2. Am I doing it wrong? : stressLess-life
Am I doing it wrong?
https://ift.tt/IwBWjEUHow and where do I start?
First off, this is my first time posting on Reddit and I’m hoping I’m in the right place, also I am on my phone and I may have some errors but I just need a place to I don’t know… vent.
For some background about a year and a half go I got out of a mutually toxic/abusive relationship. Almost had a kid with the guy & yes I gave up the the kid(Im begging don’t beat me up about my decision Im doing that enough) but that’s what he wanted & I thought giving him what he wanted would’ve helped him changed but he didn’t & I’m fully aware at least now that even if I kept my kid he wasn’t going change.
Anywho… on to what I’m experiencing now. & sorry ahead of time for the long post.

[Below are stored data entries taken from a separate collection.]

/-! ### The three moves of OTP -/

/-- OTP after its pending burn, if there is one, has been completed (02 R83 steps 5 and 6). -/
def Otp.committed (o : Otp) : Otp :=
  match o.mark with
  | none => o
  | some m => { o.burn m with mark := none }

/-- What one command can make of OTP. -/
inductive Otp.Moves (o : Otp) : Otp → Prop
  | kept : Moves o o
  | committed : Moves o o.committed
  | marked (m : LcMark) (h : o.life ≠ .uprooted) : Moves o { o with mark := some m }

theorem Otp.committed_mark (o : Otp) : o.committed.mark = none := by
  unfold Otp.committed
  split
  · assumption
  · rfl

theorem Otp.committed_of_unmarked {o : Otp} (h : o.mark = none) : o.committed = o := by
  rw [Otp.committed, h]

theorem Otp.moves_of_eq {o p : Otp} (h : p = o) : o.Moves p := h ▸ .kept
theorem Otp.moves_of_eq_committed {o p : Otp} (h : p = o.committed) : o.Moves p := h ▸ .committed

theorem moves_of_outside {s t : State} (h : t.outside allButOtp = s.outside allButOtp) : s.otp.Moves t.otp := Otp.moves_of_eq (otp_eq_of_outside h)

/-- No burn is pending in Uprooted. -/
def Otp.Settled (o : Otp) : Prop := o.life = .uprooted → o.mark = none

/-- A settled Uprooted part has no move left, so its OTP stays as it is. -/
theorem Otp.Moves.eq_of_uprooted {o p : Otp} (h : o.Moves p) (hs : o.Settled) (hu : o.life = .uprooted) : p = o := by
  cases h with
  | kept => rfl
  | committed => exact Otp.committed_of_unmarked (hs hu)
  | marked m hn => exact absurd hu hn

theorem Otp.Moves.settled {o p : Otp} (h : o.Moves p) (hs : o.Settled) : p.Settled := by
  cases h with
  | kept => exact hs
  | committed => exact fun _ => Otp.committed_mark o
  | marked m hn => exact fun hu => absurd hu hn

/-! ### Commits and resets -/

/-- A wipe keeps OTP (02 R74). -/
theorem wipe_otp (cold off : Bool) (pcie : Pcie) (s : State) : (wipe cold off pcie s).otp = s.otp := rfl

theorem almEvent_otp (kind cause detail unit : Nat) (s : State) : (almEvent kind cause detail unit s).otp = s.otp :=
  otp_eq_of_outside (almEvent_outside _ _ _ _ _ _ rfl)
theorem almJournal_otp (s : State) : (almJournal s).otp = s.otp := otp_eq_of_outside (almJournal_outside _ _ rfl)
theorem resetAs_otp (pcie : Pcie) (s : State) : (resetAs pcie s).otp = s.otp := otp_eq_of_outside (resetAs_outside _ _ _ rfl)
theorem holdReset_otp (s : State) : (holdReset s).otp = s.otp := rfl

theorem lcCommit_otp (s : State) : (lcCommit s).otp = s.otp.committed := by
  unfold lcCommit Otp.committed
  cases s.otp.mark with
  | none => rfl
  | some m =>
    dsimp only
    split
    · rw [wipe_otp, almEvent_otp]
    · rw [almEvent_otp]

/-- The boot ROM completes a pending burn when it starts (02 R84). -/
theorem bootStart_otp (s : State) : (bootStart s).otp = s.otp.committed := by
  rw [bootStart, lcCommit_otp, almJournal_otp, supOn_otp]
theorem bootRelease_otp (s : State) : (bootRelease s).otp = s.otp.committed := by
  rw [bootRelease, lcCommit_otp, almEvent_otp, almJournal_otp, supOn_otp]

theorem doSupplyMainRecovered_moves (s : State) : s.otp.Moves (doSupplyMainRecovered s).otp := by
  unfold doSupplyMainRecovered
  split
  · exact .kept
  · dsimp only
    split
    · exact .kept
    · exact Otp.moves_of_eq_committed (bootRelease_otp _)

theorem doPerstRelease_moves (s : State) : s.otp.Moves (doPerstRelease s).otp := by
  unfold doPerstRelease
  split
  · exact .kept
  · dsimp only
    split
    · exact Otp.moves_of_eq_committed (bootRelease_otp _)
    · exact .kept
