-- ==== Sys2Proof/Machine/Flags.lean ====
section
/-! DEFINITION. The codes of states, results and flags as replies report them, the sixteen counters,
and the ALERT_N output. -/

namespace Sys2Proof.Machine

/-! ### Codes -/

/-- 00h clear, 01h set. -/
def flagCode (b : Bool) : Byte := if b then 0x01 else 0x00

/-- A bank as it is written in requests and replies (R24). -/
def bankCode : BankId → Byte
  | .bankA => 0x00
  | .bankB => 0x01

/-- The code of an element condition (R25). -/
def Element.code {α : Type} : Element α → Byte
  | .blank => 0x00
  | .valid _ => 0x01
  | .torn => 0x02
  | .programming => 0x03

/-- The code of a segment condition (R26). -/
def SegmentCondition.code : SegmentCondition → Byte
  | .normal => 0x00
  | .erasing => 0x01
  | .eraseIncomplete => 0x02

/-- The code of the part mode (R173). -/
def Mode.code : Mode → Byte
  | .starting => 0x00
  | .running _ => 0x01
  | .unconfigured _ => 0x02

/-- The code of the store state (R119, R120). -/
def storeStateCode : Option StoreOp → Byte
  | none => 0x00
  | some (.programStage ..) => 0x01
  | some (.programHeader ..) => 0x01
  | some (.eraseSegment ..) => 0x02
  | some (.eraseBank ..) => 0x02
  | some (.copySegment ..) => 0x03
  | some (.lockSegment ..) => 0x04
  | some (.checkBank ..) => 0x05
  | some (.commit ..) => 0x06

/-- The code of the last operation (R119). -/
def LastOp.code : LastOp → Byte
  | .none => 0x00
  | .programStage => 0x12
  | .programHeader => 0x13
  | .eraseSegment => 0x14
  | .eraseBank => 0x15
  | .copySegment => 0x16
  | .lockSegment => 0x17
  | .checkBank => 0x18
  | .commit => 0x19
  | .startUp => 0xFF

/-- The code of the last result (R119). -/
def LastResult.code : LastResult → Byte
  | .ok => 0x00
  | .notBlank => 0x01
  | .verifyFail => 0x02
  | .interrupted => 0x03
  | .checkMismatch => 0x04
  | .bankNotReady => 0x05
  | .activeCheckFail => 0x06

/-- The code of a tag state (R177). -/
def TagState.code : TagState → Byte
  | .free => 0x00
  | .busy _ => 0x01
  | .releasing _ => 0x02
  | .quarantine _ => 0x03
  | .quiet => 0x03

/-- The code of a record state (R177). -/
def RecordState.code : RecordState → Byte
  | .waitLine => 0x00
  | .sending => 0x01
  | .awaitReply => 0x02
  | .held .. => 0x03

/-- The refusal codes of management replies (R171). -/
inductive Declined where
  | busy
  | faulted
  | badArgument
  | locked
  | notPermitted
  | stageMismatch
  | stageEmpty
  | unknownCommand
  | noActive
deriving DecidableEq, Repr

/-- The code of a refusal (R171). -/
def Declined.code : Declined → Byte
  | .busy => 0xF1
  | .faulted => 0xF2
  | .badArgument => 0xF3
  | .locked => 0xF4
  | .notPermitted => 0xF5
  | .stageMismatch => 0xF6
  | .stageEmpty => 0xF7
  | .unknownCommand => 0xF8
  | .noActive => 0xF9

/-- The payload of each exception the part makes itself: the reason character and the detail
character where the reason has one (R102). -/
inductive Reason where
  | noReply (attempts : Nat)
  | congested
  | rejected (reason : Byte)
  | noEntry
  | oversize
  | noTable
deriving DecidableEq, Repr

/-- The characters of an exception payload (R102). -/
def Reason.payload : Reason → List Byte
  | .noReply attempts => [0xE1, BitVec.ofNat 8 attempts]
  | .congested => [0xE2, 0x00]
  | .rejected reason => [0xE3, reason]
  | .noEntry => [0xE4]
  | .oversize => [0xE5]
  | .noTable => [0xE6]

/-! ### Counters (R186, R187) -/

/-- The sixteen counters. -/
inductive Counter where
  | upFrames
  | upCheckErr
  | upFormErr
  | dnFrames
  | dnCheckErr
  | dnFormErr
  | foreign
  | duplicates
  | notForwarded
  | congested
  | retransmissions
  | noReply
  | lateReplies
  | strayReplies
  | upOverflow
  | mgmtOverrun
deriving DecidableEq, Repr

/-- The number of a counter (R187). -/
def Counter.number : Counter → Fin 16
  | .upFrames => 0
  | .upCheckErr => 1
  | .upFormErr => 2
  | .dnFrames => 3
  | .dnCheckErr => 4
  | .dnFormErr => 5
  | .foreign => 6
  | .duplicates => 7
  | .notForwarded => 8
  | .congested => 9
  | .retransmissions => 10
  | .noReply => 11
  | .lateReplies => 12
  | .strayReplies => 13
  | .upOverflow => 14
  | .mgmtOverrun => 15

/-- A vector with one place changed. -/
def setAt {α : Type} {n : Nat} (v : Vector α n) (i : Fin n) (x : α) : Vector α n := v.set i.val x i.isLt

/-- An increment saturates at 65535 (R186). -/
def bump (w : Word) : Word := if w = 0xFFFF#16 then w else w + 1#16

/-- The counter's value. -/
def State.counter (s : State) (c : Counter) : Word := s.me.counters.get c.number

/-- One increment of one counter (R186). -/
def State.count (s : State) (c : Counter) : State :=
  { s with me := { s.me with counters := setAt s.me.counters c.number (bump (s.counter c)) } }

/-! ### ALERT_N (R165) -/

/-- Whether the part is RUNNING. -/
def Mode.isRunning : Mode → Bool
  | .running _ => true
  | _ => false

/-- When ALERT_N is asserted: held in reset, STARTING or UNCONFIGURED, or with the fault latch set; an
unpowered part drives nothing (R165, notes/assumptions/5.md). -/
def State.alertLevel (s : State) : Bool :=
  s.pins.powered && (!s.pins.resetN || !s.ts.mode.isRunning || s.ts.faultLatch)

/-- ALERT_N follows the mode and the latch in the event that changes them (R165). -/
def State.driveAlert (s : State) : State := { s with pins := { s.pins with alert := s.alertLevel } }

end Sys2Proof.Machine
end

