/-- The end of a lock write and of a CHECK BANK (R142, R144): both complete with OK; the check of the bank as
it stands becomes the last check value. The check is computed over the conditions and images of the header
and of the slots in order (R40), and nothing else of the bank enters it (R41). And the stage ends of the
Table Store and of start-up occur only in their stages: that each is a named fault with no operation in
flight or one in another stage is the model's choice (assumption 10). -/
def Obligations.LockAndCheckEnd : Prop :=
  (∀ (s : State) (b : BankId),
       let lamp : Pins :=
         { s.pins with
           alert := s.pins.powered && (!s.pins.resetN || !s.ts.mode.isRunning || s.ts.faultLatch) }
       (∀ n, s.ts.op = some (.lockSegment b n) →
           exec .lockWriteEnd s = .next { s with ts := { s.ts with op := none, lastResult := .ok }, pins := lamp })
         ∧ (s.ts.op = some (.checkBank b) →
           exec .checkBankComplete s = .next { s with
             ts := { s.ts with op := none, lastResult := .ok, lastCheck := some (s.nv.bank b).check }
             pins := lamp }))
    ∧ (∀ k : Bank,
        let slot (n : SlotNo) : List Byte :=
          match k.slot n with
          | .blank => [0x00] | .valid e => 0x01 :: e.image | .torn => [0x02] | .programming => [0x03]
        let header : List Byte :=
          match k.header with
          | .blank => [0x00] | .valid h => 0x01 :: h.image | .torn => [0x02] | .programming => [0x03]
        k.check = crc (header ++ (List.finRange 512).flatMap slot)
          ∧ ∀ segments locks, ({ k with segments := segments, locks := locks } : Bank).check = k.check)
    ∧ ∀ s : State,
        let stray (c : Instr) : Prop := exec c s = .fault .storeStageNotInProgress
        ((∀ b n e, s.ts.op ≠ some (.programStage b n e)) → (∀ b h, s.ts.op ≠ some (.programHeader b h)) →
            (∀ b g n e, s.ts.op ≠ some (.copySegment b g n e)) → ∀ image, stray (.elementWriteEnd image))
          ∧ ((∀ b n o, s.ts.op ≠ some (.eraseSegment b n o)) →
            (∀ b o n, s.ts.op ≠ some (.eraseBank b o (.segment n))) → stray .segmentEraseEnd)
          ∧ ((∀ b o, s.ts.op ≠ some (.eraseBank b o .header)) → stray .headerEraseEnd)
          ∧ ((∀ b n, s.ts.op ≠ some (.lockSegment b n)) → stray .lockWriteEnd)
          ∧ ((∀ b, s.ts.op ≠ some (.checkBank b)) → stray .checkBankComplete)
          ∧ ((∀ b w, s.ts.op ≠ some (.commit b w .checking)) → stray .commitCheckStageEnd)
          ∧ ((∀ b w x, s.ts.op ≠ some (.commit b w (.erased x))) → stray .pointerWriteStart)
          ∧ ((∀ b w r, s.ts.op ≠ some (.commit b w (.writing r))) → ∀ r, stray (.pointerVerify r))
          ∧ ((∀ c untried, s.ts.startUp ≠ .verifying c untried) →
            exec .pointerSelection s = .fault .startUpStageNotInProgress)

/-- The stages of a commit (R156 to R158): the computed check becomes the last check value; different from
the expected check it fails the commit with CHECK_MISMATCH, equal to it the target cell is erased; then the
cell is WRITING; then, read back equal, the record is in force, its bank active under its header and its
generation, and the mode RUNNING; read back different, the commit fails with VERIFY_FAIL, the mode and the
cell as they were. -/
def Obligations.CommitStages : Prop :=
  ∀ (s : State) (b : BankId) (w x : Word) (r q : PointerRecord) (h : Header),
    let target : CellId := match s.ts.mode with | .running v => v.cell.other | _ => .zero
    let lamp (fault : Bool) : Pins :=
      { s.pins with
        alert := s.pins.powered && (!s.pins.resetN || !s.ts.mode.isRunning || s.ts.faultLatch || fault) }
    (s.ts.op = some (.commit b w .checking) → (s.nv.bank b).check ≠ w →
        exec .commitCheckStageEnd s = .next { s with
          ts := { s.ts with
            op := none, lastResult := .checkMismatch, faultLatch := true
            lastCheck := some (s.nv.bank b).check }
          pins := lamp true })
      ∧ (s.ts.op = some (.commit b w .checking) → (s.nv.bank b).check = w →
        exec .commitCheckStageEnd s = .next { s with
          nv := s.nv.setCell .blank target
          ts := { s.ts with op := some (.commit b w (.erased w)), lastCheck := some w } })
      ∧ (s.ts.op = some (.commit b w (.erased x)) →
        exec .pointerWriteStart s = .next { s with
          nv := s.nv.setCell .writing target
          ts := { s.ts with op := some (.commit b w (.writing
            { bank := b, generation := s.ts.mode.generation + 1, check := x })) } })
      ∧ (s.ts.op = some (.commit b w (.writing r)) → q ≠ r →
        exec (.pointerVerify q) s = .next { s with
          ts := { s.ts with op := none, lastResult := .verifyFail, faultLatch := true }
          pins := lamp true })
      ∧ (s.ts.op = some (.commit b w (.writing r)) → (s.nv.bank r.bank).header = .valid h →
        exec (.pointerVerify r) s = .next { s with
          nv := s.nv.setCell (.valid r) target
          ts := { s.ts with
            op := none, lastResult := .ok
            mode := .running { active := r.bank, cell := target, generation := r.generation, header := h } }
          pins := { s.pins with alert := s.pins.powered && (!s.pins.resetN || s.ts.faultLatch) } })

/-! ### Images -/

/-- The image of every legal entry is 20 characters and reads back as that entry, and every image that the
part takes is the image of the legal entry it reads from it. An entry image is taken exactly when it has 20
characters with the values R29 to R35 permit for each position and action, and each field is read from its
own position. The same for the 8-character images of headers: a header image is taken exactly when its first
four characters are in range, and each field is read from its own position (R36). That images are held by
their fields is the model's choice (assumption 14). -/
def Obligations.ImagesReadBack : Prop :=
  ((∀ e : Entry, e.legal = true → e.image.length = 20 ∧ Entry.ofImage e.image = some e)
       ∧ ∀ image e, Entry.ofImage image = some e → e.legal = true ∧ e.image = image)
    ∧ ((∀ h : Header, h.legal = true → h.image.length = 8 ∧ Header.ofImage h.image = some h)
           ∧ (∀ image h, Header.ofImage image = some h → h.legal = true ∧ h.image = image)
           ∧ ∀ a m t q l0 l1 l2 l3 : Byte,
               ((Header.ofImage [a, m, t, q, l0, l1, l2, l3]).isSome = true ↔
                 (0xF0 ≤ a.toNat ∧ a.toNat ≤ 0xFE) ∧ m.toNat ≤ 1 ∧ 1 ≤ t.toNat ∧ 1 ≤ q.toNat)
               ∧ ∀ h, Header.ofImage [a, m, t, q, l0, l1, l2, l3] = some h →
                   h.mgmtAddr = a ∧ (h.missAction = .drop ↔ m = 0x00#8) ∧ (h.missAction = .reject ↔ m = 0x01#8)
                     ∧ h.defaultTimeout = t ∧ h.quarantine = q ∧ h.label = #v[l0, l1, l2, l3])
    ∧ ∀ image : List Byte,
        let at' (i : Nat) : Nat := (image.getD i 0).toNat
        let zero (i j : Nat) : Prop := ∀ k, i ≤ k → k < j → at' k = 0
        let forward : Prop :=
          ((1 ≤ at' 3 ∧ at' 3 ≤ 0xEF) ∨ at' 3 = 0xFF) ∧ (at' 4 ≤ 0x3F ∨ at' 4 = 0xFF) ∧ at' 5 ≤ 3 ∧ at' 7 ≤ 4
            ∧ at' 8 ≤ 4 ∧ zero (9 + at' 8) 20
            ∧ (at' 0 = 0 → at' 3 = 0xFF ∧ at' 5 = 0 ∧ at' 6 = 0 ∧ at' 7 = 0)
        let answer : Prop := at' 0 ≠ 0 ∧ zero 3 13 ∧ at' 13 ≤ 6 ∧ zero (14 + at' 13) 20
        let reject : Prop := at' 0 ≠ 0 ∧ zero 3 13 ∧ at' 13 ≤ 0xDF ∧ zero 14 20
        ((Entry.ofImage image).isSome = true ↔
            image.length = 20 ∧ (at' 0 ≤ 0xEF ∨ at' 0 = 0xFF) ∧ (at' 1 ≤ 0x3F ∨ at' 1 = 0xFF)
              ∧ ((at' 2 = 0 ∧ forward) ∨ (at' 2 = 1 ∧ answer) ∨ (at' 2 = 2 ∧ reject) ∨ (at' 2 = 3 ∧ zero 3 20)))
          ∧ ∀ e, Entry.ofImage image = some e →
              image[0]? = some e.keyAddr ∧ image[1]? = some e.keyFn
                ∧ match e.action with
                  | .forward p =>
                      at' 2 = 0 ∧ image[3]? = some p.outAddr ∧ image[4]? = some p.outFn
                        ∧ image[5]? = some p.retryLimit ∧ image[6]? = some p.timeout
                        ∧ image[7]? = some p.strip ∧ p.front.length = at' 8
                        ∧ ∀ i, i < at' 8 → image[9 + i]? = p.front[i]?
                  | .answer characters =>
                      at' 2 = 1 ∧ characters.length = at' 13
                        ∧ ∀ i, i < at' 13 → image[14 + i]? = characters[i]?
                  | .reject reason => at' 2 = 2 ∧ image[13]? = some reason
                  | .drop => at' 2 = 3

Im 28 I have a decent career now nothing amazing & honestly nothing that really makes me happy but it pays the bills. I’ve been on this whole “self healing” journey. I immediately started therapy once my health insurance went through upon me finding my current job. I’ve been going faithfully since the break up. I’ve been spending more time with my family, I’m learning foods I like and don’t like, journaling, solo traveling, taking myself out on dates, going to the gym, picking up new hobbies like skating…
Yet… there is this part of me that is still unhappy & lonely.
I noticed that now it’s hard for me to be has outgoing as I use to be… & to be honest I use to be the life of the party. But now I’m way more reserve. I don’t speak my mind as much as I use to. I don’t like interacting with people & im usually a super friendly person.
I’m even to the point that I don’t even know if I want kids at all, let alone marriage. Even when I try to date it just seems as though Im just not fit to be in a relationship with the guys I meet. I’ve tried dating guys who aren’t my type, who are into things Im not & so on and still haven’t Made a connection…
Im starting to wonder, am I not doing this self love thing right or is there something wrong with me? Why is it that I’m doing all these practices to gain more confidence & love myself more why do I still feel disconnected from myself? This makes me sad because It’s like I know I’m doing the work but it just seems like I’m still not doing enough. Any advice?